未曾想女兒很悲痛的說到:“可是,可是我已經有了他的骨肉……”
恰在某人仿徨之際,女友六十多歲的父親在另一間臥室出來,見到某人之後大吃一驚,拉某人到房間裡:“你怎麼來了,每個月的生活費我不都按時給你和你媽打過去了嗎?”
許玫記得當時自己看到這個帖子的時候還唾棄這些人閒得無聊搞這些沒用的東西,現在看來,那是多麼的生動形象,人活來活去,其實還是利益爲上,所有的什麼追求什麼夢想那都是虛幻的,虛無縹緲的東西,只有人與人之間存在的利益纔是永恆的,纔是亙古不變的,纔是人真正的本性所在,爲了遺產反目的親兄弟不大有人在嗎,你說他們的關係遠嗎?不遠,都是出自一個產地,但是在利益的驅使之下早已經忘記了自己的根源,早已經顧不上什麼骨肉情分。

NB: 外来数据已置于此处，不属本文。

-- ==== Sys2Proof/Machine/State.lean ====
section
/-! DEFINITION. Everything the BZ-410 holds, block by block (section 4 of the scope file), as plain data, and the
machine right after power-on. A table that holds few of its records (segments, valves, points) is a list of index
and record with rising indices; an index not listed is undefined (R1, R2) or unassigned (R63). -/

namespace Sys2Proof.Machine

open Sys2Proof

/-! ## Network model -/

inductive SegUse where
  | inService
  | disused
  deriving DecidableEq, Repr

/-- The protection classes, NONE lowest (R1). -/
inductive Protection where
  | none
  | hydrant
  | critical
  deriving DecidableEq, Repr

/-- A defined segment record (R1). -/
structure Seg where
  use : SegUse
  zone : Fin 8
  length : Nat
  celerity : Nat
  rating : Nat
  diameter : Nat
  protection : Protection
  valves : List Nat
  deriving DecidableEq, Repr

inductive NormalPos where
  | opened
  | closed
  deriving DecidableEq, Repr

/-- The service mark of a valve (R2, R15). -/
inductive ServiceMark where
  | inService
  | inoperable
  deriving DecidableEq, Repr

/-- The static part of a valve record (R2). `sideB` is `none` for EXTERNAL. -/
structure ValveStatic where
  sideA : Nat
  sideB : Option Nat
  line : Fin 4
  addr : Nat
  size : Nat
  turns : Nat
  maxSpeed : Nat
  minSpeed : Nat
  velocity : Nat
  normal : NormalPos
  mark : ServiceMark
  deriving DecidableEq, Repr

/-! ## Valve status table -/

/-- The eleven motion states, in the order of the table of R46. -/
inductive MotionState where
  | atRest
  | closeRun
  | closeWait
  | closeSlow
  | openWait
  | openSlow
  | openRun
  | stopping
  | stuck
  | unresponsive
  | localMode
  deriving DecidableEq, Repr

inductive PosStatus where
  | unknown
  | fresh
  | stale
  deriving DecidableEq, Repr

/-- An actuator's report: its position and its status byte (R23). -/
structure Report where
  position : Nat
  status : Byte
  deriving DecidableEq, Repr

/-- A motion handed to the executor for a valve and not yet granted (R47): a restore step, named by incident slot and
serial tag (its step is the incident's step for this valve), or a release, named by its arrival number (R60). -/
inductive Waiting where
  | restore (slot : Fin 16) (tag : Nat)
  | release (arrival : Count32)
  deriving DecidableEq, Repr

/-- The volatile record of a valve (R45), with the line controller's report chain for its actuator (R22, R32 to R34).
The mover is not stored here: it is the motion that holds a motion slot for the valve (`State.motionOf`).
The field `released` is the model's own (log 41): a release has completed here (R168) and no position has been accepted since, no
motion has taken a slot for the valve, and its normal position is the same. -/
structure ValveVol where
  motion : MotionState
  reported : Option Nat
  accepted : Option Nat
  agreement : Nat
  status : PosStatus
  waiting : List Waiting
  holds : List (Fin 16)
  lastReport : Option Report
  closedRun : Nat
  openRun : Nat
  targetRun : Nat
  target : Option Nat
  awaitRest : Bool
  released : Bool
  deriving DecidableEq, Repr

所有的這些胡亂的出現在許玫的腦海裡,現在,她發現自己的想法特別的骯髒,覺得自己似乎還不如那些站街女,最起碼人家只是出賣自己的肉體,自己呢,不但要出賣自己的肉體還要出賣自己的靈魂。
給各科室下達了到辦公室拿紅頭文件的通知之後,許玫覺得自己的腦子嗡嗡的,一種說不出的感覺籠罩在心頭,尤其是想到沈建那充滿罪惡的手撫觸在自己的胸前自己卻沒有阻止的時候,許玫覺得自己變了,似乎變得不再是以前的自己,而是一個連自己都不認識的,只知道爲達目標不惜一切代價了,既然已經成了行屍走肉,那自己這樣的生活還有什麼意義,一個人一旦淪爲了機器,沒有自己明確的思想目標,那豈不是就沒有了存在的意義?

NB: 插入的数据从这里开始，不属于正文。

-- ==== Sys2Proof/Decode.lean ====
section
/-! DEFINITION. The commands that bytes spell. The opcode table gives no row any bits, so no table word spells a command;
a link's request frames (R181, R190) and a line's reply frames (R23) do. -/

namespace Sys2Proof

open Machine

/-- The command a table word spells: none, since no row of the table has bits. -/
def decodeTableWord (_nbits _w : Nat) : Option Instr := none

/-- A number of some width, most significant byte first, and what follows it. -/
def readNum : Nat → Nat → List Byte → Option (Nat × List Byte)
  | 0, acc, bytes => some (acc, bytes)
  | _ + 1, _, [] => none
  | k + 1, acc, b :: rest => readNum k (acc * 256 + b.toNat) rest

/-- Numbers of the widths given, and what follows them. -/
def readNums : List Nat → List Byte → Option (List Nat × List Byte)
  | [], bytes => some ([], bytes)
  | w :: ws, bytes =>
    match readNum w 0 bytes with
    | none => none
    | some (n, rest) => (readNums ws rest).map fun (l, tail) => (n :: l, tail)

/-- A whole body of numbers of the widths given. -/
def wholeNums (widths : List Nat) (body : List Byte) : Option (List Nat) :=
  match readNums widths body with
  | some (l, []) => some l
  | _ => none

/-- A list item: its count byte, then that many numbers of one width; and what follows. -/
def readList (width : Nat) (body : List Byte) : Option (List Nat × List Byte) :=
  match readNum 1 0 body with
  | none => none
  | some (n, rest) => readNums (List.replicate n width) rest

/-- A request whose body is numbers of the widths given. -/
def plainBody (widths : List Nat) (body : List Byte) (f : List Nat → Option Instr) : Option Instr :=
  (wholeNums widths body).bind f

/-- A request whose body is numbers, a list, and numbers. -/
def listBody (before : List Nat) (width : Nat) (after : List Nat) (body : List Byte)
    (f : List Nat → List Nat → List Nat → Option Instr) : Option Instr :=
  match readNums before body with
  | none => none
  | some (a, rest) =>
    match readList width rest with
    | none => none
    | some (l, tail) => (wholeNums after tail).bind (f a l)

/-- A request of one slot and one tag. -/
def slotTag (body : List Byte) (f : Nat → Nat → Instr) : Option Instr :=
  plainBody [1, 2] body fun
    | [i, t] => some (f i t)
    | _ => none

/-- The request of a kind with a body (R184, R190). -/
def decodeBody (h : Hdr) (kind : Nat) (body : List Byte) : Option Instr :=
  match kind with
  | 1 => plainBody [] body fun _ => some (.readDevice h)
  | 2 => plainBody [2] body fun
    | [n] => some (.readSeg h n)
    | _ => none
  | 3 => plainBody [2] body fun
    | [v] => some (.readValve h v)
    | _ => none
  | 4 => plainBody [1] body fun
    | [z] => some (.readZone h z)
    | _ => none
  | 5 => plainBody [1] body fun
    | [p] => some (.readPoint h p)
    | _ => none
  | 6 => plainBody [1, 1] body fun
    | [l, a] => some (.readLine h l a)
    | _ => none
  | 7 => plainBody [1, 1] body fun
    | [t, i] => some (.readPolicy h t i)
    | _ => none
  | 8 => plainBody [1] body fun
    | [i] => some (.readIncident h i)
    | _ => none
  | 9 => plainBody [1, 2, 1, 1] body fun
    | [i, t, p, n] => some (.readPlan h i t p n)
    | _ => none
  | 10 => plainBody [1] body fun
    | [n] => some (.readLocks h n)
    | _ => none
  | 11 => plainBody [] body fun _ => some (.readAttention h)
  | 12 => plainBody [1] body fun
    | [k] => some (.readLink h k)
    | _ => none
  | 13 => plainBody [2, 1, 1, 2, 2, 2, 2, 1] body fun
    | [n, u, z, len, cel, rat, dia, pro] => some (.segPut h n u z len cel rat dia pro)
    | _ => none
  | 14 => plainBody [2] body fun
    | [n] => some (.segDrop h n)
    | _ => none
  | 15 => plainBody [2, 2, 2, 1, 1, 2, 2, 1, 1, 2, 1, 1] body fun
    | [v, a, b, l, ad, sz, tu, mx, mn, ve, no, mk] => some (.valvePut h v a b l ad sz tu mx mn ve no mk)
    | _ => none
  | 16 => plainBody [2] body fun
    | [v] => some (.valveDrop h v)
    | _ => none
  | 17 => plainBody [1, 2, 1, 2, 1] body fun
    | [z, no, dr, wi, al] => some (.zonePut h z no dr wi al)
    | _ => none
  | 18 => listBody [] 2 [] body fun _ l _ => some (.feedSet h l)
  | 19 => plainBody [1, 1, 2, 1, 1] body fun
    | [p, as, n, l, ad] => some (.pointPut h p as n l ad)
    | _ => none
  | 20 => plainBody [1, 1, 1, 1, 2, 2, 1, 1, 1, 1, 1] body fun
    | [r, st, te, cm, lo, hi, ex, cl, co, mo, va] => some (.rulePut h r st te cm lo hi ex cl co mo va)
    | _ => none
  | 21 => listBody [1, 1] 1 [1] body fun a l b =>
    match a, b with
    | [g, en], [le] => some (.groupPut h g en l le)
    | _, _ => none
  | 22 => plainBody [] body fun _ => some (.modelStore h)
  | 23 =>
    match wholeNums [1, 1, 2] body with
    | some [m, i, t] => if m = 2 then some (.grantMode h m i t) else none
    | _ => plainBody [1] body fun
      | [m] => if m = 2 then none else some (.grantMode h m 0 0)
      | _ => none
  | 24 => plainBody [1] body fun
    | [l] => some (.lineStop h l)
    | _ => none
  | 25 => plainBody [1] body fun
    | [l] => some (.lineStart h l)
    | _ => none
  | 26 => listBody [] 2 [1] body fun _ vs b =>
    match b with
    | [m] => some (.mark h vs m)
    | _ => none
  | 27 => plainBody [2] body fun
    | [v] => some (.lock h v)
    | _ => none
  | 28 => plainBody [2, 1] body fun
    | [v, f] => some (.unlock h v f)
    | _ => none
  | 29 => plainBody [2] body fun
    | [v] => some (.release h v)
    | _ => none
  | 30 => plainBody [2, 1] body fun
    | [n, p] => some (.openInc h n p)
    | _ => none
  | 31 => slotTag body (.concur h)
  | 32 => slotTag body (.withdraw h)
  | 33 => slotTag body (.hold h)
  | 34 => slotTag body (.resume h)
  | 35 => listBody [1, 2] 2 [] body fun a vs _ =>
    match a with
    | [i, t] => some (.extend h i t vs)
    | _ => none
  | 36 => slotTag body (.confirm h)
  | 37 => slotTag body (.restore h)
  | 38 => slotTag body (.abandon h)
  | 39 => plainBody [2, 1, 1] body fun
    | [a, b, v] => some (.noticeMask h a b v)
    | _ => none
  | 40 =>
    match readNum 1 0 body with
    | none => none
    | some (g, rest) =>
      plainBody (if g = 255 then [2, 1] else [2, 2]) rest fun
        | [t, f] => some (.ack h g t f)
        | _ => none
  | k => some (.unknownRequest h k)

/-- The request that a frame on a link spells (R181): marker 0xA5, a length of at most 240 that fits, a good CRC-16, and
a body that fits its kind's items. -/
def decodeRequest (link : Link) (bytes : List Byte) : Option Instr :=
  match bytes with
  | m :: len :: kind :: tag :: rest =>
    let body := rest.take len.toNat
    if m = 0xA5 ∧ len.toNat ≤ Config.maxBody ∧ rest.length = len.toNat + 2 ∧
        rest.drop len.toNat = numBytes 2 (crc16 (m :: len :: kind :: tag :: body)).toNat then
      decodeBody { link := link, tag := tag.toNat, len := len.toNat } kind.toNat body
    else none
  | _ => none

/-- The reply frame of a node for a line reply (R23). -/
def Instr.replyFrame : Instr → Option (List Byte)
  | .report _ a p st => some (lineFrame a 0x81 (numBytes 2 p ++ [st]))
  | .moveReply _ a r => some (lineFrame a 0x82 (numBytes 1 r))
  | .stopReply _ a r => some (lineFrame a 0x83 (numBytes 1 r))
  | .sampleReply _ a p q => some (lineFrame a 0x84 (numBytes 2 p ++ numBytes 1 q))
  | _ => none

/-- The reply that a frame on a line spells (R23): its body has its kind's length and its CRC-8 checks. -/
def decodeReply (line : Fin 4) (bytes : List Byte) : Option Instr :=
  match bytes with
  | [a, 0x81, p1, p0, st, c] =>
    if c = crc8 [a, 0x81, p1, p0, st] then some (.report line a.toNat (p1.toNat * 256 + p0.toNat) st) else none
  | [a, 0x82, r, c] => if c = crc8 [a, 0x82, r] then some (.moveReply line a.toNat r.toNat) else none
  | [a, 0x83, r, c] => if c = crc8 [a, 0x83, r] then some (.stopReply line a.toNat r.toNat) else none
  | [a, 0x84, p1, p0, q, c] =>
    if c = crc8 [a, 0x84, p1, p0, q] then some (.sampleReply line a.toNat (p1.toNat * 256 + p0.toNat) q.toNat) else none
  | _ => none

end Sys2Proof
end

人的思想轉變其實就在一瞬間,也就是這一瞬間,或許可以造就一個人,也可能就能毀滅一個人,擡起腿,前面是懸崖,有人懸崖勒馬,有人伸腿邁下去摔一個粉身碎骨。
坐在沙發上看報紙的李文龍一直觀察着許玫的一舉一動,他發現這個黑姑娘這會兒的表現似乎有些不打正常,具體不正常的哪個地方李文龍卻又說不出來,總覺得許玫有點神情恍惚,似乎預示着想要發生點什麼事,本想打電話給含玉的李文龍坐在那裡一直沒敢動,手中雖然拿着報紙,眼睛卻是一直在許玫的身上。
彎腰在抽屜裡拽了一把衛生紙,許玫起身離開了辦公室,李文龍的心算是稍稍放了下來:還不錯,許玫還有最起碼的意識,還知道解決自己的內急,只是,李文龍怎麼也想不明白,這才短短多麼一會兒的功夫,這個許玫怎麼變成現在這個樣子了,剛剛自己上樓到林雪梅辦公室的時候她還蠻活潑的,這一會兒不見就不再是以前的許玫了,這實在有些讓人費解。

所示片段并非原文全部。